7.3 years ago
Mateusz ▴ 70

Hi,

I want to use gene tables from UCSC to retrieve genes, exons and introns separately. What puzzles me is that exon frames contains values ranging from -1 to 2, so in total 4 'different' registers. For instance:

NM_001308203 (...) -1,0,1,2,0,0,1,0,1,2,1,1,1,0,1,1,2,2,0,2,1,1


I've skipped some of the fields due to improved readability.

If our exon localization on the chromosome is let's say [451:987] with frame 1 it's obvious it will be exonStart:exonEnd 452:987. But what happens if exon frame is -1? It will be then 450:987? It seems so, but then why isn't it then in the table - exonStart:exonEnd 450:987 with exon frame 0?

I guess it's quite simple question but I just want to make sure I understand completely their denominations.

7.3 years ago

From the description of the refGene table:

"Exon frame {0,1,2}, or -1 if no frame for exon"

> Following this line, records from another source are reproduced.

/-- R6, R7, R135, R228, R230 to R233, R239, R387, R448, R460, R459, R227: the writes of control words with an effect, and the start. A
write to a word without a behaviour of its own replaces its writable bits, one to a home's counters clears what it has 1s in, and a
read-only word stays; a stop is armed at its target; RECORD and REPLAY together leave
both; the capability epoch goes on modulo 4,096; QUIESCE clear lets the pier go on; a repair ends with the row mapped and one spare
fewer; start-good clears FSC; power-on, and warm reset, over which repaired rows stay; a third failed start is minimal mode; the watchdog; the host's rings. -/
def Obligations.ControlEvents : Prop :=
  let h (s : State) := s.home (s.n 0)
  let kept (e : Nat × Home) : Nat × Home := (e.1, { spare := e.2.spare, repaired := e.2.repaired })
  Ev .controlWordWrite (fun s => ctlAssigned (s.n 0) = false) id ∧
  Ev .controlWordWrite (fun s => ctlAssigned (s.n 0) = true) (fun s => s.ctlWrite (s.n 0) (s.n 1)) ∧
  (∀ (s : State) o v, 4352 ≤ o → o < 5120 → s.ctlWrite o v = s.setCtl o (v &&& ctlWritable o)) ∧
  (∀ (s : State) h v, h < 512 → s.ctlWrite (homeBlock h + 2064) v = s.setCtl (homeBlock h + 2064)
    (s.ctl (homeBlock h + 2064) &&& (2 ^ 64 - 1 - v)) ∧ s.ctlWrite (homeBlock h + 2072) v = s) ∧
  (∀ (s : State) v, s.ctlWrite 117440528 v = if 1 ≤ v % 128 ∧ v % 128 ≤ 64 then s.setCtl 117440528 (v % 128) else s) ∧
  Ev .preciseStopArm (fun s => bit (s.ctl (67108864 + s.n 0 * 256 + 24)) 62 = false) (fun s =>
    s.setCtl (67108864 + s.n 0 * 256 + 24) (s.n 1 % 4294967296 + 2 ^ 63)) ∧
  Ev .preciseStopLift (fun s => bit (s.ctl (67108864 + s.n 0 * 256 + 24)) 62 = false) (fun s =>
    s.setCtl (67108864 + s.n 0 * 256 + 24) (s.n 1 % 4294967296)) ∧
  Ev .replayControlWrite (fun s => bit (s.n 1) 0 = true ∧ bit (s.n 1) 2 = true ∧ bit (s.ctl (67112960 + s.n 0 * 256)) 0 = false) (fun s =>
    let old := s.ctl (67112960 + s.n 0 * 256)
    s.setCtl (67112960 + s.n 0 * 256) ((old &&& 5) + (s.n 1 &&& 2) + (old &&& 8))) ∧
  Ev .capabilityEpochAdvance (fun _ => True) (fun s => s.setCtl (83886592 + s.n 0 * 8) ((s.ctl (83886592 + s.n 0 * 8) + 1) % 4096)) ∧
  Ev .pierQuiesceWrite (fun s => s.n 1 % 2 = 1) (fun s => s.setCtl (homeBlock (s.n 0) + 2048) 1) ∧
  Ev .pierQuiesceWrite (fun s => s.n 1 % 2 = 0) (fun s =>
    (s.setCtl (homeBlock (s.n 0) + 2048) 0).after 0 .pierJobEnd { ns := [s.n 0, 0] }) ∧
  Ev .rowRepair (fun s => bit (s.n 1) 63 = false ∨ (h s).repairBusy = true) id ∧
  Ev .rowRepair (fun s => bit (s.n 1) 63 = true ∧ (h s).repairBusy = false ∧
      ((h s).spare = 0 ∨ (h s).repaired.contains (bits (s.n 1) 39 0 / 2048) = true))
    (fun s => s.setHome (s.n 0) { h s with repairFail := true }) ∧
  Ev .rowRepair (fun s => bit (s.n 1) 63 = true ∧ (h s).repairBusy = false ∧ (h s).spare ≠ 0 ∧
      (h s).repaired.contains (bits (s.n 1) 39 0 / 2048) = false) (fun s =>
    (s.setHome (s.n 0) { h s with repairBusy := true, repairFail := false, repairPa := bits (s.n 1) 39 0 / 2048 }).after 1 .rowRepairDone
      { ns := [s.n 0] }) ∧
  Ev .rowRepairDone (fun s => (h s).repairBusy = true) (fun s => s.setHome (s.n 0) { h s with
    repairBusy := false, spare := (h s).spare - 1, repaired := (h s).repaired ++ [(h s).repairPa] }) ∧
  Ev .rowRepairDone (fun s => (h s).repairBusy = false) id ∧
  (∀ s, s.n 0 = 1 → ∃ t : State, exec .startGoodWrite s = .next t ∧ t.fsc = 0 ∧
    t.mem = Mem.write (Mem.write s.mem (ctlBase + 4224) 8 1) (hostBase + 64) 8
      (Mem.read (Mem.write s.mem (ctlBase + 4224) 8 1) (hostBase + 64) 8 ||| 1)) ∧
  Ev .startGoodWrite (fun s => s.n 0 ≠ 1) (fun s => s.setCtl 4224 (s.n 0)) ∧
  Ev .powerOnReset (fun _ => True) (fun s => { State.reset with moves := s.moves, free := s.free, fsc := 0, failReason := 0, failStep := 0 }) ∧
  Ev .warmReset (fun _ => True) (fun s => { State.reset with
    moves := s.moves, free := s.free, fsc := s.fsc, failReason := s.failReason, failStep := s.failStep, homes := s.homes.map kept }) ∧
  Ev .startWatchdog (fun s => bit (Mem.read s.mem (hostBase + 64) 8) 0 = true) id ∧
  Ev .startWatchdog (fun s => bit (Mem.read s.mem (hostBase + 64) 8) 0 = false) (fun s => { State.reset with
    moves := s.moves, free := s.free, fsc := s.fsc, failReason := if s.failReason = 0 then 1 else s.failReason, failStep := s.failStep
    homes := s.homes.map kept }) ∧
  Ev .bootStart (fun s => 2 ≤ s.fsc) (fun s =>
    (({ s with fsc := min 255 (s.fsc + 1) } : State).after 2147483648 .startWatchdog {}).minimalMode) ∧
  Ev .bootStart (fun s => s.fsc < 2) (fun s =>
    (({ s with fsc := min 255 (s.fsc + 1) } : State).after 2147483648 .startWatchdog {}).bootImage) ∧
  Ev .recoveryImageMessage (fun s => s.minimal = none) id ∧
  (∀ s p, s.minimal = some p → (s.ctx bootCtx).wait = .rom → Mem.read s.mem (hostBase + 128) 8 ≠ Mem.read s.mem (hostBase + 136) 8 →
    ∃ t : State, t.mem = Mem.write s.mem (hostBase + 136) 8 ((Mem.read s.mem (hostBase + 136) 8 + 1) % 4294967296) ∧
      ∀ img, t.stagedImage (Mem.read s.mem (hostBase + 136) 8) = some img → ∃ n, exec .recoveryImageMessage s =
        .next (if imagePasses img then t.enterImage img else { t.report 8 n with failReason := 8 })) ∧
  (∀ s, ∃ t : State, exec .hostRingHeadWrite s = .next t ∧ t.mem = Mem.write s.mem (bar0 (s.n 1) + 128) 8 (s.n 0 % 4294967296)) ∧
  Ev .hostRingTailWrite (fun _ => True) (fun s => { s with mem := Mem.write s.mem (bar0 (s.n 1) + 152) 8 (s.n 0 % 4294967296) }) ∧
  (∀ v, Ev .stagingRegionWrite (fun s => s.n 1 = 4 ∧ s.n 2 < 4294967296 ∧ s.arg.ns.drop 3 = [v]) (fun s =>
    s.wrMem (stagingKey (s.n 0) (s.n 2)) 1 (v % 256) 1 none)) ∧
  Ev .attestationSign (fun _ => True) (fun s =>
    let body := s.attestBody (s.n 0 % 8) (s.arg.ns.drop 2)
    ((body ++ (upFrom 0 512).map fun i => Config.signature body i % 256).zip (upFrom 0 1024)).foldl
      (fun t e => t.wrMem (s.n 1 + e.2) 1 e.1 1 none) { s with free := s.free + 1 })

/-! ### Words that complete, by conditions on the state and the operands alone -/

namespace Sys2Proof.Claims
/-- The word in issue is in order in all its fields, no hint stands before it, its context is not in timed exchange, and no byte of memory
is poisoned (R252, R361, R413, R429). -/
abbrev Bare (s : State) : Prop :=
  s.bad = none ∧ (s.ctx s.cur).chainImm = none ∧ (s.ctx s.cur).chainMod = none ∧ (s.ctx s.cur).timed = none ∧ s.poison = []
/-- No value is on its way to x[r] of the context in issue (R395). -/
abbrev Complete (s : State) (r : Nat) : Prop := s.pending s.cur 1 r = false
/-- What x[r] of the context in issue holds. -/
abbrev reg (s : State) (r : Nat) : Nat := s.rx s.cur r
end Sys2Proof.Claims

/-- R282, R76, R283, R289, R290, R355, R414, R465: START, JOINH, ERET, CSTOP, CRESUME and FENCE.X complete. START of a free helper whose
window has no store of the parent on its way makes it ready; JOINH of a helper that is done goes on; ERET in a handler returns to the
level, the address space and the address that its record keeps. CSTOP and CRESUME at S or above, and FENCE.X, of a target that they may
name set their request off and wait, and its acknowledgement completes the word: the context goes on at the next word. -/
def Obligations.SystemWordsComplete : Prop := ∀ (a b n : Nat) (keep : Bool) (s : State), Bare s →
  let c := s.cur
  let x := s.ctx c
  let h : CtxId := ⟨c.core, n⟩
  let rec_ := if x.level = .h then x.trapH else x.trapS
  let plv := bits rec_.cause.toNat 23 22
  let acknowledged (kind : Nat) : Prop := ∀ r : State, r.arg.ctx = c → r.n 0 = kind → (r.ctx c).st = .waiting → r.n 1 = (r.ctx c).waitNo →
    ∃ t : State, exec .stopAckArrival r = .next t ∧ (t.ctx c).st = .ready ∧ (t.ctx c).pc = (r.ctx c).pc + 4 ∧ t.mem = r.mem
  (Complete s a → Complete s b → c.k = 0 → n ≠ 0 → n < c.core.kind.contexts → n < s.nwin c.core → (s.ctx h).st = .free →
    s.windowIds c h = [] → ∃ t : State, exec (.start a b n keep) s = .next (t.advance c) ∧
      (t.ctx h).st = .ready ∧ (t.ctx h).pc = Word.ofN (reg s a) ∧ (t.ctx h).level = x.level ∧ (t.ctx h).asid = x.asid ∧ (t.ctx h).parent = 0) ∧
  (n ≠ c.k → n < s.nwin c.core → s.helperDone h = true → exec (.joinh n) s = .next (s.advance c)) ∧
  (x.level ≠ .u → bit rec_.stat.toNat 0 = true → plv ≤ x.level.code → plv ≠ 3 →
    ∃ t : State, exec .eret s = .next t ∧ (t.ctx c).level.code = plv ∧ (t.ctx c).pc = rec_.epc ∧
      (t.ctx c).asid = BitVec.ofNat 16 (bits rec_.stat.toNat 31 16)) ∧
  (∀ u, Complete s a → Complete s b → x.level ≠ .u → s.target c (reg s a) (reg s b) false = .ok u →
    exec (.cstop a b) s = .next (s.request c 0 u (reg s b) (s.releaseIds c false)) ∧
    exec (.cresume a b) s = .next (s.request c 1 u (reg s b) (s.releaseIds c false)) ∧ acknowledged 0 ∧ acknowledged 1) ∧
  (∀ u, Complete s a → Complete s b → s.target c (reg s a) (reg s b) true = .ok u →
    exec (.fenceX a b) s = .next (s.request c 2 u (reg s b) []) ∧ acknowledged 2)

/-- R354, R356 to R364, R181, R182, R90: FENCE.O, SNAPINV, XEND, PWAIT, BDOM, BEXP, MON, MWAIT, WAITT and EWAIT complete. FENCE.O marks the
accesses that it orders; SNAPINV passes a snapshot boundary; XEND ends timed exchange; PWAIT goes on once its barrier is released; BDOM of
domain 0 or a declared one sets it; BEXP of a member with fewer than four expectations, behind what its release order covers, posts one;
MON of a near doubleword that it may read returns it, and of another sends its read; MWAIT returns the mask of what fired; WAITT of a
cycle that has come, and EWAIT of a raised line or a count, go on. -/
def Obligations.SyncWordsComplete : Prop := ∀ (a b d n : Nat) (s : State), Bare s →
  let c := s.cur
  let x := s.ctx c
  let goes (i : Instr) (t : State) : Prop := exec i s = .next (t.advance c)
  let cl := s.cluster c.core.cluster
  let va := reg s a
  let kind : AccKind := if bits va 63 60 = 4 ∨ bits va 63 60 = 5 ∨ bits va 63 60 = 12 then .l else .f
  goes .fenceO { s with flight := s.flight.map fun f => if f.ctx = c ∧ f.fenced = true then { f with fence := true } else f } ∧
  goes .snapinv (s.snapBoundary c) ∧
  (c.core.kind = .span → goes .xend (s.setCtx c { x with timed := none })) ∧
  (c.core.kind ≠ .service → ∀ dom, x.parrive = some (dom, true) → goes .pwait (s.setCtx c { x with parrive := none })) ∧
  (c.core.kind ≠ .service → Complete s a → (∀ l, s.launchOf c.core = some l → va % 64 = 0 ∨ bit l.dmask (va % 64) = true) →
    goes (.bdom a) (s.setCore c.core { s.core c.core with bdom := va % 64 })) ∧
  (c.core.kind ≠ .service → Complete s a → Complete s b → ∀ l p, s.launchOf c.core = some l →
    let dom := (s.core c.core).bdom
    let bar := Tab.get l.barriers dom {}
    let closed := bar.due.isSome || bar.sysArrived
    (dom = 0 ∨ bit l.dmask dom = true) → bit (s.core c.core).memb.toNat dom = true →
    ((if closed then bar.nextExps else bar.exps).filter (·.core == c.core)).length < 4 →
    s.aim c va 8 0 8 .f false false = .ok p → s.releaseIds c false = [] →
    ∃ t : State, goes (.bexp a b) t ∧ t.mem = s.mem ∧
      ({ pa := p.key, home := none, va := va, last := Mem.read s.mem p.key 8 } : Reg) ∈ (t.home (homeOf p.key)).regs) ∧
  (Complete s a → Complete s b → ∀ p, s.aim c va 8 0 8 kind false false = .ok p →
    let t := s.cancel c 1 d
    (p.near c = false → ∃ (u : State) (f : Access), goes (.mon d a b n) u ∧ f ∈ u.flight ∧ f.ctx = c ∧ f.key = p.key ∧
      f.act = .mon n (if reg s b = 0 then 0 else s.cyc + reg s b)) ∧
    (p.near c = true → reg s b = 0 → t.ahead {
        id := 0, ctx := c, act := .mon n 0, kind := kind, key := p.key, va := va, n := 8, lat := p.lat
        dcls := if d = 0 then 0 else 1, dreg := d, asid := s.spaceOf c } = [] →
      ∃ u : State, goes (.mon d a b n) u ∧ u.mem = (s.wx c d (s.rdMem p.key 8)).mem)) ∧
  (s.mwaitDone c = true → ∃ t : State, goes (.mwait d) t ∧ t.mem = (s.wx c d x.watchMask).mem ∧ (t.ctx c).watchMask = 0) ∧
  (Complete s a → va ≤ s.cyc → goes (.waitt a) s) ∧
  (c.core.kind ≠ .service → x.raised = true → goes (.ewait n) s) ∧
  (c.core.kind ≠ .service → x.raised = false → Tab.get cl.ev n 0 ≠ 0 →
    goes (.ewait n) (s.setCluster c.core.cluster { cl with ev := Tab.set cl.ev n (Tab.get cl.ev n 0 - 1) }))
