-- ==== Sys2Proof/Laws/State.lean ====
section
/-! SUPPORT. What the plain updates of the state change and leave: one lemma for each field and update. -/

namespace Sys2Proof.Machine

section
variable (s : State)

/-! ### setCtx -/

@[simp] theorem State.setCtx_cyc (c : CtxId) (x : Ctx) : (s.setCtx c x).cyc = s.cyc := rfl
@[simp] theorem State.setCtx_mem (c : CtxId) (x : Ctx) : (s.setCtx c x).mem = s.mem := rfl
@[simp] theorem State.setCtx_ctxs (c : CtxId) (x : Ctx) : (s.setCtx c x).ctxs = Tab.set s.ctxs c x := rfl
@[simp] theorem State.setCtx_cores (c : CtxId) (x : Ctx) : (s.setCtx c x).cores = s.cores := rfl
@[simp] theorem State.setCtx_clusters (c : CtxId) (x : Ctx) : (s.setCtx c x).clusters = s.clusters := rfl
@[simp] theorem State.setCtx_homes (c : CtxId) (x : Ctx) : (s.setCtx c x).homes = s.homes := rfl
@[simp] theorem State.setCtx_pylons (c : CtxId) (x : Ctx) : (s.setCtx c x).pylons = s.pylons := rfl
@[simp] theorem State.setCtx_launches (c : CtxId) (x : Ctx) : (s.setCtx c x).launches = s.launches := rfl
@[simp] theorem State.setCtx_roots (c : CtxId) (x : Ctx) : (s.setCtx c x).roots = s.roots := rfl
@[simp] theorem State.setCtx_nextLid (c : CtxId) (x : Ctx) : (s.setCtx c x).nextLid = s.nextLid := rfl
@[simp] theorem State.setCtx_flight (c : CtxId) (x : Ctx) : (s.setCtx c x).flight = s.flight := rfl
@[simp] theorem State.setCtx_nextId (c : CtxId) (x : Ctx) : (s.setCtx c x).nextId = s.nextId := rfl
@[simp] theorem State.setCtx_emptyRows (c : CtxId) (x : Ctx) : (s.setCtx c x).emptyRows = s.emptyRows := rfl
@[simp] theorem State.setCtx_poison (c : CtxId) (x : Ctx) : (s.setCtx c x).poison = s.poison := rfl
@[simp] theorem State.setCtx_marks (c : CtxId) (x : Ctx) : (s.setCtx c x).marks = s.marks := rfl
@[simp] theorem State.setCtx_fsc (c : CtxId) (x : Ctx) : (s.setCtx c x).fsc = s.fsc := rfl
@[simp] theorem State.setCtx_failReason (c : CtxId) (x : Ctx) : (s.setCtx c x).failReason = s.failReason := rfl
@[simp] theorem State.setCtx_failStep (c : CtxId) (x : Ctx) : (s.setCtx c x).failStep = s.failStep := rfl
@[simp] theorem State.setCtx_away (c : CtxId) (x : Ctx) : (s.setCtx c x).away = s.away := rfl
@[simp] theorem State.setCtx_msix (c : CtxId) (x : Ctx) : (s.setCtx c x).msix = s.msix := rfl
@[simp] theorem State.setCtx_capKeys (c : CtxId) (x : Ctx) : (s.setCtx c x).capKeys = s.capKeys := rfl
@[simp] theorem State.setCtx_retries (c : CtxId) (x : Ctx) : (s.setCtx c x).retries = s.retries := rfl
@[simp] theorem State.setCtx_sysArr (c : CtxId) (x : Ctx) : (s.setCtx c x).sysArr = s.sysArr := rfl
@[simp] theorem State.setCtx_minimal (c : CtxId) (x : Ctx) : (s.setCtx c x).minimal = s.minimal := rfl
@[simp] theorem State.setCtx_bootImg (c : CtxId) (x : Ctx) : (s.setCtx c x).bootImg = s.bootImg := rfl
@[simp] theorem State.setCtx_acks (c : CtxId) (x : Ctx) : (s.setCtx c x).acks = s.acks := rfl
@[simp] theorem State.setCtx_agenda (c : CtxId) (x : Ctx) : (s.setCtx c x).agenda = s.agenda := rfl
@[simp] theorem State.setCtx_heldWrites (c : CtxId) (x : Ctx) : (s.setCtx c x).heldWrites = s.heldWrites := rfl
@[simp] theorem State.setCtx_moves (c : CtxId) (x : Ctx) : (s.setCtx c x).moves = s.moves := rfl
@[simp] theorem State.setCtx_free (c : CtxId) (x : Ctx) : (s.setCtx c x).free = s.free := rfl
@[simp] theorem State.setCtx_cur (c : CtxId) (x : Ctx) : (s.setCtx c x).cur = s.cur := rfl
@[simp] theorem State.setCtx_ir (c : CtxId) (x : Ctx) : (s.setCtx c x).ir = s.ir := rfl
@[simp] theorem State.setCtx_bad (c : CtxId) (x : Ctx) : (s.setCtx c x).bad = s.bad := rfl
@[simp] theorem State.setCtx_arg (c : CtxId) (x : Ctx) : (s.setCtx c x).arg = s.arg := rfl
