-- ==== Sys2Proof/Laws/Dispatch.lean ====
section
/-! SUPPORT. What `exec` runs for each constructor, so that no proof unfolds its table. -/

namespace Sys2Proof.Machine

section
variable (s : State)
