/-! ### Decoding -/

/-- The scalar words that the spec prints beside their source lines. -/
theorem test_decode_printed_scalar : ([
    (0x04A63800, .add 5 6 7), (0x08A6FFFC, .addi 5 6 65532), (0x18840203, .shri 4 4 8 1), (0x28A35404, .ld 5 3 .f 2 true 4),
    (0x344A0FFD, .bne 5 0 4093), (0x48A00001, .csrr 5 1), (0x30A332E0, .aadd 5 3 6 1 3 true), (0xFC000001, .hintImm),
    (0x1CE02345, .movi 7 9029), (0xFC400200, .hintMod), (0x04053000, .add 0 5 6), (0xFC510000, .hintMod),
    (0xFC40000A, .hintMod), (0x04A63A16, .sel 5 6 7 8), (0x04A6380C, .divu 5 6 7), (0x04A6380A, .mulhu 5 6 7),
    (0x04A60017, .clz 5 6), (0x04A6385C, .mkpaRel 5 6 7), (0x1CA00000, .movi 5 0), (0x20A08000, .movk 5 0 32768),
    (0x20A28000, .movk 5 2 32768), (0x20A351F8, .movk 5 3 20984), (0x358A0004, .bz 5 4), (0x348A6000, .blt 5 6 0),
    (0x3C000010, .jal 16), (0x40270001, .jalr 1 7), (0x40000002, .ret), (0x4520FFFE, .loop 9 65534),
    (0x4C050100, .csrw 0 5 256), (0x48A00205, .csrr 5 517), (0x24A6FFFF, .slti 5 6 65535), (0x00000001, .halt),
    (0x000531C2, .start 5 6 3 true), (0x00000183, .joinh 3), (0x00000004, .yield), (0x00000A85, .trap), (0x00000007, .eret),
    (0x0000000F, .brk), (0x00A60009, .pgate 5 6), (0x0005300A, .cstop 5 6), (0x0005300B, .cresume 5 6),
    (0x0004000C, .launch 4), (0x0005304E, .tlbinvPage 5 6), (0x0000008E, .tlbinvAll), (0xFC000000, .hintImm),
    (0xFC440000, .hintMod), (0xFC500000, .hintMod), (0x28E30BFF, .ld 7 3 .l 1 false 1023), (0x29049800, .ld 8 4 .v 3 false 0),
    (0x2CA35801, .st 5 3 .f 3 1), (0x2CA37001, .st 5 3 .a 2 1), (0x2CC43A00, .st 6 4 .g 3 512),
    (0x30A33489, .acas 5 3 6 2 2 false), (0x300400CA, .ainc 0 4 0 3 false), (0x30A8330B, .afadd 5 8 6 1 4 false),
    (0x18A600C0, .shli 5 6 3 0)] : List (Nat × Instr)).all (fun e => decodes e.1 e.2) = true := by
  decide +kernel

/-- The vector words that the spec prints beside their source lines. -/
theorem test_decode_printed_vector : ([
    (0x70221800, .vadd 1 2 3), (0x70201800, .vadd 1 0 3), (0x6883C202, .vld 4 3 24 .f 2), (0x6C839000, .vst 4 3 18 .l 0),
    (0x6883D080, .vld 4 3 26 .l 128), (0xAD442C80, .vlds 10 4 5 18), (0xAE04D0C2, .vldm 16 4 26 3),
    (0x70221903, .vfma 1 2 3 4), (0x70040014, .vmov 0 4), (0x74453001, .vcmplt 2 5 6), (0x74E53084, .vsel 7 5 6 2),
    (0x74E53005, .vperm 7 5 6), (0x79090E00, .vcvt 8 9 1 24), (0x794C0501, .vquant 10 12 20), (0x790A0682, .vdeq 8 10 0 26),
    (0x80410001, .vrmax 2 1), (0x80E20004, .vmovx 7 2 0), (0x80670683, .vbcast 3 7 26), (0x7C811980, .vexp2 4 1 3 6),
    (0x80A40000, .vrsum 5 4), (0x81050004, .vmovx 8 5 0), (0x80C80683, .vbcast 6 8 26), (0x7CE43005, .vdiv 7 4 6),
    (0x84490000, .sbind 2 9), (0x84A20002, .sstat 5 2)] : List (Nat × Instr)).all (fun e => decodes e.1 e.2) = true := by
  decide +kernel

Yeah, it'd be nice if they'd used a "." or NA or something. Presumably that's UTR.

Thanks! I was going through their websites but didn't saw it.

7.3 years ago
Martombo ★ 3.0k

That means that the start codon is on the second exon, therefore the first exon contains only the 5'UTR and therefore doesn't really have a "frame".

On genbank you can see that the CDS starts at position 218 and the first exon only goes on until position 104.

7.3 years ago

-1 means (for this transcript), exon1 is in UTR. 0, 1 and 2 represent frame 1, 2 and 3 respectively (0 based indexing-UCSC).